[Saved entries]
/-- R66, R67 and log 7: the step is stuck exactly when `rst` is 0, no transfer can happen and no agent will move; the
fault names what the block waits for. -/
def Obligations.WaitsAreStuckStates : Prop :=
  ∀ (s : State) (f : Fault), step s = .fault f ↔
    s.rst = false ∧ s.agenda = [] ∧
      ((s.phase = .idle ∧ s.cmd = none ∧ f = .waitingForCommand) ∨
       (((∃ j mode, s.phase = .stream j mode) ∨ s.phase = .bound) ∧ s.outReady = false ∧ f = .waitingForTransmitter) ∨
       ((∃ st d, s.phase = .resp st d) ∧ s.rspReady = false ∧ f = .waitingForCaller))

/-- R41 item 2, R94 item 3 and log 11: the only thing a step refuses is a caller's move that changes a command word still
waiting to be accepted. -/
def Obligations.OnlyAChangedCommandWordIsRefused : Prop :=
  ∀ (s : State) (r : Refusal), step s = .refused r ↔
    r = .callerChangedCommand ∧ s.rst = false ∧ transferEnabled s = false ∧
      ∃ v w rest, s.cmd = some v ∧ v ≠ w ∧ s.agenda = .presentCommand w :: rest

/-- R41 items 2 and 5: while no transfer and no reset happens, whatever the agents outside do, the block keeps its state,
its valids and its payloads, and a command word that waits stays on the port. -/
def Obligations.BlockHoldsWhatItOffersUntilTheTransfer : Prop :=
  ∀ s t : State, s.rst = false → transferEnabled s = false → step s = .next t →
    SameBlock s t ∧ t.sent = s.sent ∧ t.responses = s.responses ∧ (∀ w, s.cmd = some w → t.cmd = some w) ∧
    (t.rst = false → cmdReady t = cmdReady s ∧ outPort Config.chip t = outPort Config.chip s ∧ rspPort t = rspPort s)

/-- R41 item 1, R42, R43: a step that adds to the output stream or to the responses adds exactly what the port presented,
and only with valid and ready both 1 and `rst` 0. -/
def Obligations.OnlyPresentedPayloadsAreTransferred : Prop :=
  ∀ s t : State, step s = .next t →
    (t.sent = s.sent ∨
      ∃ x, outPort Config.chip s = some x ∧ s.outReady = true ∧ s.rst = false ∧ t.sent = s.sent ++ [x]) ∧
    (t.responses = s.responses ∨
      ∃ r, rspPort s = some r ∧ s.rspReady = true ∧ s.rst = false ∧ t.phase = .idle ∧
        t.responses = s.responses ++ [r])

/-- R40: with `rst = 0` exactly one of `cmd_ready`, `out_valid` and `rsp_valid` is 1. -/
def Obligations.ExactlyOneChannelIsActive : Prop :=
  ∀ (c : Config) (s : State), s.rst = false →
    (cmdReady s = true ∧ outPort c s = none ∧ rspPort s = none) ∨
    (cmdReady s = false ∧ (outPort c s).isSome = true ∧ rspPort s = none) ∨
    (cmdReady s = false ∧ outPort c s = none ∧ (rspPort s).isSome = true)
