-- ==== Sys2Proof/Tests/Slice0.lean ====
section
/-! SUPPORT. The model's own tests: the well-formedness checks, decoding of words written out from the spec's encodings, the
spec's test vectors on one step or one operation, and for every statement with hypotheses a state that meets them. Expected
values are those of spec 30_encoding.md R52 and 95_test_vectors.md (named at each test). -/

namespace Sys2Proof.Tests

open Sys2Proof Sys2Proof.Machine

/-! ### Well-formedness: every check refuses an ill-formed command -/

theorem test_idx_outside_field : AsmCommand.wellFormed (.frameSet 32 0) = false := by decide
theorem test_idx_outside_field_get : AsmCommand.wellFormed (.frameGet 32) = false := by decide
theorem test_idx_outside_field_buf : AsmCommand.wellFormed (.bufGet 32) = false := by decide
theorem test_idx_outside_range_is_wellFormed : AsmCommand.wellFormed (.frameSet 31 0xFFFFFFFF) = true := by decide
theorem test_dat_outside_field_fill : AsmCommand.wellFormed (.frameFill 0x100000000) = false := by decide
theorem test_dat_outside_field_set : AsmCommand.wellFormed (.frameSet 0 0x100000000) = false := by decide
theorem test_dat_outside_field_clear : AsmCommand.wellFormed (.clear 0x100000000) = false := by decide
theorem test_dat_outside_field_correct : AsmCommand.wellFormed (.correct 0x100000000) = false := by decide
theorem test_channel_outside_field_fill : AsmCommand.wellFormed (.frameFillRgb 256 0 0) = false := by decide
theorem test_channel_outside_field_set : AsmCommand.wellFormed (.frameSetRgb 0 0 256 0) = false := by decide
theorem test_idx_outside_field_set_rgb : AsmCommand.wellFormed (.frameSetRgb 32 0 0 0) = false := by decide
theorem test_channel_outside_field_clear : AsmCommand.wellFormed (.clearRgb 0 0 256) = false := by decide
theorem test_channel_outside_field_correct8 : AsmCommand.wellFormed (.correct8 256) = false := by decide
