-- ==== Sys2Proof/Config.lean ====
section
/-! DEFINITION. The implementation parameters of spec/00_scope.md R5 and the configuration inputs of a run
(spec/10_state.md R17, R19, R25; spec/40_engine.md R72). -/

namespace Sys2Proof

/-- `PC_BITS`, the width of `pc` (R5; spec decision D1). `Addr` has this width. -/
def Config.pcBits : Nat := 32

/-- `MEM_SIZE`, the bytes of data memory (R5, R18; spec decision D3). -/
def Config.memSize : Nat := 0

/-- `STACK_DEPTH`, the number of slots of the operand stack register file: a positive natural, or unbounded as in the
source (R5, R13; spec decision D2 leaves it open, so it is an argument). That a finite depth is positive is checked by
`Configuration.depthPositive`. -/
inductive StackDepth where
  | unbounded
  | finite (slots : Nat)
deriving DecidableEq, Repr

/-- The inputs of a run, supplied by the host before reset is released and constant during the run (R17, R19, R25, R72, R122). -/
structure Configuration where
  /-- `code`, address 0 first; `CODE_LEN` is its length (R17, R38). -/
  code : List Byte
  /-- `STACK_DEPTH` (R5). -/
  stackDepth : StackDepth
  /-- `trace_enabled` (R19). -/
  traceEnabled : Bool
  /-- `single_step_enabled` (R19). -/
  singleStepEnabled : Bool
  /-- `CONTINUE_LATCHED`: is a continue signal given while no step is held remembered (R5, R66)? Pacing only. -/
  continueLatched : Bool
deriving DecidableEq, Repr

/-- The configuration while the host has supplied nothing: no code, no bound, both flags and the latch clear.
DESIGN CHOICE (notes/assumptions/1.md): the spec says only that the host supplies these. unsafe -/
def Configuration.unsupplied : Configuration :=
  { code := [], stackDepth := .unbounded, traceEnabled := false, singleStepEnabled := false, continueLatched := false }

end Sys2Proof
end

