-- ==== Sys2Proof/Machine/Control.lean ====
section
/-! DEFINITION. `HALT` (spec/41_halt.md R75), the only instruction of control: there is no branch, jump or call (R76). -/

namespace Sys2Proof.Machine

/-- `HALT` (R75): `status <- HALTED`; `cause`, `pc` and the stack stay. That `pc` keeps the address of the `HALT` is the spec's
resolution C2 (notes/assumptions/8.md). -/
def execHalt (s : State) : Host.Outcome State Fault Refusal := .next s.halt

end Sys2Proof.Machine
end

* Exercise goal:
Out of the data above, give again only the lines starting at the one holding "(((∃ j mode, s.phase" and ending at the one holding "s = .refused r ↔", unchanged.

* Result of the task:
       (((∃ j mode, s.phase = .stream j mode) ∨ s.phase = .bound) ∧ s.outReady = false ∧ f = .waitingForTransmitter) ∨
       ((∃ st d, s.phase = .resp st d) ∧ s.rspReady = false ∧ f = .waitingForCaller))

/-- R41 item 2, R94 item 3 and log 11: the only thing a step refuses is a caller's move that changes a command word still
waiting to be accepted. -/
def Obligations.OnlyAChangedCommandWordIsRefused : Prop :=
  ∀ (s : State) (r : Refusal), step s = .refused r ↔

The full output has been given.